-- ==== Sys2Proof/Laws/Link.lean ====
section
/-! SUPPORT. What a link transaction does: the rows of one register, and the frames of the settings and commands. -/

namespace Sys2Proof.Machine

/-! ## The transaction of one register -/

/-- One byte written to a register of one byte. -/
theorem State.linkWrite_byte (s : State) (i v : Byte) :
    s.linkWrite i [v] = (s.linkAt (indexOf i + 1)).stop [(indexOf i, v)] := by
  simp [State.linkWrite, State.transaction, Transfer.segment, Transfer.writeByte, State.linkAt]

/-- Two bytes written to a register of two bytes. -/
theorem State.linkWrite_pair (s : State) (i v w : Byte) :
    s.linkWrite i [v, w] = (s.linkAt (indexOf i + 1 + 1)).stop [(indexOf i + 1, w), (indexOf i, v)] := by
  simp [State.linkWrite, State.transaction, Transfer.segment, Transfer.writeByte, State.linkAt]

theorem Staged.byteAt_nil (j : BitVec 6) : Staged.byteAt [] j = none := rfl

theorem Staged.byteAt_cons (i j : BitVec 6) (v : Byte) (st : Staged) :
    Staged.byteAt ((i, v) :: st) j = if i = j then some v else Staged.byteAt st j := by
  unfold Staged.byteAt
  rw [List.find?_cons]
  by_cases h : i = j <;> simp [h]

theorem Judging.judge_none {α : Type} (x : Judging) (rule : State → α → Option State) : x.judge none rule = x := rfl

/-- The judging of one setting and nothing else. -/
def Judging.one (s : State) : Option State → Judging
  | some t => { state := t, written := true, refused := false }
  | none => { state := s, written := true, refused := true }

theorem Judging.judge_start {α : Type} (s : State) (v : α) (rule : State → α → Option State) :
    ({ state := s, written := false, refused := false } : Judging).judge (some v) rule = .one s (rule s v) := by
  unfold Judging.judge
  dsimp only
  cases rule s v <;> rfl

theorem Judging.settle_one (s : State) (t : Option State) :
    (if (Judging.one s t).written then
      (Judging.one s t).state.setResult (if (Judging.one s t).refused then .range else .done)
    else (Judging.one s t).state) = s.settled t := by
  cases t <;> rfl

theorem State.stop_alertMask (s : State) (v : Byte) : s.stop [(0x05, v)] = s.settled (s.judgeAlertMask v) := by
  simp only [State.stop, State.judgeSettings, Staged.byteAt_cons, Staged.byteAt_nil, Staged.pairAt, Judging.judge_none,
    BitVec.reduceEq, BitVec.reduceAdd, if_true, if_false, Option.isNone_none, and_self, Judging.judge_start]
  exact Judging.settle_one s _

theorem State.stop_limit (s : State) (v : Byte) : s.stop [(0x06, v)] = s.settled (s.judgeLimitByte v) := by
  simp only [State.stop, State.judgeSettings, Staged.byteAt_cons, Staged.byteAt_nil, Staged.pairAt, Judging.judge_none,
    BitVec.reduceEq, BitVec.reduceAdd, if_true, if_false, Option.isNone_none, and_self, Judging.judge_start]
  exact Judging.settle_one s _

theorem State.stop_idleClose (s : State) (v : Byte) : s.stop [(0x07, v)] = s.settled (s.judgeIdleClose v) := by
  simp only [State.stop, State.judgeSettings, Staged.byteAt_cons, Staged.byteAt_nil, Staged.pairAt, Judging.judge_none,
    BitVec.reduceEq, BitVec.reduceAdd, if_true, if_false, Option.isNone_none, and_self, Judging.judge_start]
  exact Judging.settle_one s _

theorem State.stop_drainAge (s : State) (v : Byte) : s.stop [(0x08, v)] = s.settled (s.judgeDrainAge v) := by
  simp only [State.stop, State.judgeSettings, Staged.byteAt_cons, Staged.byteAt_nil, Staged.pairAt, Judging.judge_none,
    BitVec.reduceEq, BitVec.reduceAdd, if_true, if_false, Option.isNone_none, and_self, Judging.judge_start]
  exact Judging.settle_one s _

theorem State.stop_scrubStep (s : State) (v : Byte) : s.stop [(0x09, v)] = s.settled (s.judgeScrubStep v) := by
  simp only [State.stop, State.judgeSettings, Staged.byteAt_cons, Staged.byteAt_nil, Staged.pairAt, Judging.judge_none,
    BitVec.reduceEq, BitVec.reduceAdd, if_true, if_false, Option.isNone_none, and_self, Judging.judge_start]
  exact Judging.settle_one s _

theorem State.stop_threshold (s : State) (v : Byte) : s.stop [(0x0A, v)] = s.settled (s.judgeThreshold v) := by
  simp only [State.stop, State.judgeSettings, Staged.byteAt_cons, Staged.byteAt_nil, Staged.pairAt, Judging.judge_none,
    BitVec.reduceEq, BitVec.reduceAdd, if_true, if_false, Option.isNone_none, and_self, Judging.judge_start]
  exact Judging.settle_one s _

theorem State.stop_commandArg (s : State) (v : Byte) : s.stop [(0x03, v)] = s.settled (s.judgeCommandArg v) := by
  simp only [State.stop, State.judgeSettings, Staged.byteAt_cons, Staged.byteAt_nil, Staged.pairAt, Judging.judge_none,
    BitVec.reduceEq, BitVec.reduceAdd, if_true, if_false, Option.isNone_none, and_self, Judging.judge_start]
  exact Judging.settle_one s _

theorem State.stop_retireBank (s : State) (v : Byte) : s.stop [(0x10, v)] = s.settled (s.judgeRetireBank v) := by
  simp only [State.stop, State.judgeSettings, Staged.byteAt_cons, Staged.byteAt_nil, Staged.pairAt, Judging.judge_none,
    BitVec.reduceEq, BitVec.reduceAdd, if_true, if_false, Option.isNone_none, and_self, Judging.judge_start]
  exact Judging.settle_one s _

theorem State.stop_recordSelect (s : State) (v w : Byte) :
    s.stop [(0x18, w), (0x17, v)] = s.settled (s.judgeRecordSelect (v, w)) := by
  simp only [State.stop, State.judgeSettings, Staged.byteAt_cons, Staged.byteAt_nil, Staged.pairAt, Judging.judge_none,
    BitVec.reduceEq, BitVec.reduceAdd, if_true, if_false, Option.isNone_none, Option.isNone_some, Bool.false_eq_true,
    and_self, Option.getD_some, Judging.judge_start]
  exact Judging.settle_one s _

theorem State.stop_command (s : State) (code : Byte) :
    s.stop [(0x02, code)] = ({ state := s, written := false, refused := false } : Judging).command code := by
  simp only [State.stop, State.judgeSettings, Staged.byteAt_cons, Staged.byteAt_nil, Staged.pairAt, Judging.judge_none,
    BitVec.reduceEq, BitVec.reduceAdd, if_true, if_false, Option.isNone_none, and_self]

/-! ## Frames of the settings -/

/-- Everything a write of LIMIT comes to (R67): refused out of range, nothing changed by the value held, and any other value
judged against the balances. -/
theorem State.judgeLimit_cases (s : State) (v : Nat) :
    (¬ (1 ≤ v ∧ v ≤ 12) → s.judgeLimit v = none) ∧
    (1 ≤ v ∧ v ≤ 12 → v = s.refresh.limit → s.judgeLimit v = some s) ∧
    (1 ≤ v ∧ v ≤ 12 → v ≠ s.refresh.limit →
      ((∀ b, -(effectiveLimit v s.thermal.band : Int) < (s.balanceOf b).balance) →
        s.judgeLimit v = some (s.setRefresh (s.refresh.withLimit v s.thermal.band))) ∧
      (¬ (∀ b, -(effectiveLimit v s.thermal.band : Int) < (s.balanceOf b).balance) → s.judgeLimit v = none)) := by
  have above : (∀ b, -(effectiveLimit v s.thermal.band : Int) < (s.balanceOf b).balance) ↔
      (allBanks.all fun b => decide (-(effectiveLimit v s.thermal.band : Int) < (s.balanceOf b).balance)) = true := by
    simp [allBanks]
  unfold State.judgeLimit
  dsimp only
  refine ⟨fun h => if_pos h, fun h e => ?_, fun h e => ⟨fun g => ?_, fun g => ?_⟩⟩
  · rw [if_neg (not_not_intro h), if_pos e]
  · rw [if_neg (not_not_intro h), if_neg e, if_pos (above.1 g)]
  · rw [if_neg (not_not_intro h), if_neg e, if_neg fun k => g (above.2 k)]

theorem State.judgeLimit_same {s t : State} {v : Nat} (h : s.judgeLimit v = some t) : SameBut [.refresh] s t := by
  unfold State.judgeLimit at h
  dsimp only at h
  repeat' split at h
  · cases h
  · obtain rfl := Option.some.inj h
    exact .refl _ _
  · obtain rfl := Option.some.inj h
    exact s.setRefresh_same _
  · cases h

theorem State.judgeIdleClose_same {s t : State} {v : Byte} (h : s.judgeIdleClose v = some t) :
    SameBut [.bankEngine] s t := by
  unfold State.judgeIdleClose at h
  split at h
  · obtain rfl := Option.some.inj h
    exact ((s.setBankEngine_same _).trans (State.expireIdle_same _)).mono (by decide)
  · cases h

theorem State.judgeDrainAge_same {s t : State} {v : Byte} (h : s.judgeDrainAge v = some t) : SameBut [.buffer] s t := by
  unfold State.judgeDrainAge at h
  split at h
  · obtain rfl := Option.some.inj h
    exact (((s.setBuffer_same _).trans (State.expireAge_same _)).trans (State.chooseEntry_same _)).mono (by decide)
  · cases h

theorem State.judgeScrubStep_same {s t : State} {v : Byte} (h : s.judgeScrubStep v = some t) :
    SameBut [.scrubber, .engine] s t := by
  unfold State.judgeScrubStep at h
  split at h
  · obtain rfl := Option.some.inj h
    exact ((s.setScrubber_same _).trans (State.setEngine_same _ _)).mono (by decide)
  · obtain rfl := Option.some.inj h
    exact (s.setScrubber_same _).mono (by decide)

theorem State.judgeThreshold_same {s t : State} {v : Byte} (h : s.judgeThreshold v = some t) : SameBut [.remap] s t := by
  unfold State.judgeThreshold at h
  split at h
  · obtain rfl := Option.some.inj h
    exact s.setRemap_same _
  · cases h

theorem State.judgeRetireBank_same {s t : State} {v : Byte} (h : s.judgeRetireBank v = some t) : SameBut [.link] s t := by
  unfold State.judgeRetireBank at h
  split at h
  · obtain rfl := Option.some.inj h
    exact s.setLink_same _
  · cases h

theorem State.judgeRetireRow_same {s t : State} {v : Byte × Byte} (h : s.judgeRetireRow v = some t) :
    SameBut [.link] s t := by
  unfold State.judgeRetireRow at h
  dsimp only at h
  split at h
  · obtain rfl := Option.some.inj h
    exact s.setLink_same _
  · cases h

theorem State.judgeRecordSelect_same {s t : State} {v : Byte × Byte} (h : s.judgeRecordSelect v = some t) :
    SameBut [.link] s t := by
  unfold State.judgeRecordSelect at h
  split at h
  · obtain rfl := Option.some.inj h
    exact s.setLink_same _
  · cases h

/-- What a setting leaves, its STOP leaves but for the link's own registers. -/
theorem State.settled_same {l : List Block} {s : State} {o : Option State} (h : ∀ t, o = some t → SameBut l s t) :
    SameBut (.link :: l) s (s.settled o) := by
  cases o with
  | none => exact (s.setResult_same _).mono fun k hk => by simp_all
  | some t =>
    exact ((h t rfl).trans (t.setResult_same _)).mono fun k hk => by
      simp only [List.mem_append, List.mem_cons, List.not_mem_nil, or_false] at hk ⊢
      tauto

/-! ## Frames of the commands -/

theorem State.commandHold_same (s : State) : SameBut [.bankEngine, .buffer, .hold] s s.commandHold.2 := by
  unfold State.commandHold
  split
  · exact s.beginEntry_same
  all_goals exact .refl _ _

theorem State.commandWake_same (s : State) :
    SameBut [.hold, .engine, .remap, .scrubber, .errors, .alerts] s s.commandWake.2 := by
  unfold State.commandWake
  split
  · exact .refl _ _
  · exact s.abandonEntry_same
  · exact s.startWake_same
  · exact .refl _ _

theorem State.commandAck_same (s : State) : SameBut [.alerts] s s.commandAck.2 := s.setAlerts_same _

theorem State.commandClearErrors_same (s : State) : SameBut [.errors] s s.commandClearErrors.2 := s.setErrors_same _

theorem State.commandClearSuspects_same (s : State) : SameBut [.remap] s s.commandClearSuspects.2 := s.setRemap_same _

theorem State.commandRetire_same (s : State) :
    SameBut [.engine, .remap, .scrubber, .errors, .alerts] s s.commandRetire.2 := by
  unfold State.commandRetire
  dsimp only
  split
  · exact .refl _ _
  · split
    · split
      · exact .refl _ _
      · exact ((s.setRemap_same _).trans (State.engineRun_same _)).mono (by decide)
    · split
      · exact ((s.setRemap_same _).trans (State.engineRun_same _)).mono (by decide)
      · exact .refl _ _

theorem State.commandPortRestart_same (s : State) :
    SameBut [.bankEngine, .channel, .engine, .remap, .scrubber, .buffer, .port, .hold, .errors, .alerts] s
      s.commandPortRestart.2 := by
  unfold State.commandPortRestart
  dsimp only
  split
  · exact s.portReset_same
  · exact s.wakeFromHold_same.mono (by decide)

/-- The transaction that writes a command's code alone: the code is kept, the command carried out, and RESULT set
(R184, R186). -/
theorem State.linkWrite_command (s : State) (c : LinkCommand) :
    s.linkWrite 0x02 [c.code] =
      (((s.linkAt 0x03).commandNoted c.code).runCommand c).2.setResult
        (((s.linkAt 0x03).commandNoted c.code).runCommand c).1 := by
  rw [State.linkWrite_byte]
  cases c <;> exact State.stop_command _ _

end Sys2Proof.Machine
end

__________________________________________________

AIM OF THE TASK
Lines above that have "range": copy each of them.

ANSWER FOR THIS EXERCISE
      (Judging.one s t).state.setResult (if (Judging.one s t).refused then .range else .done)
/-- Everything a write of LIMIT comes to (R67): refused out of range, nothing changed by the value held, and any other value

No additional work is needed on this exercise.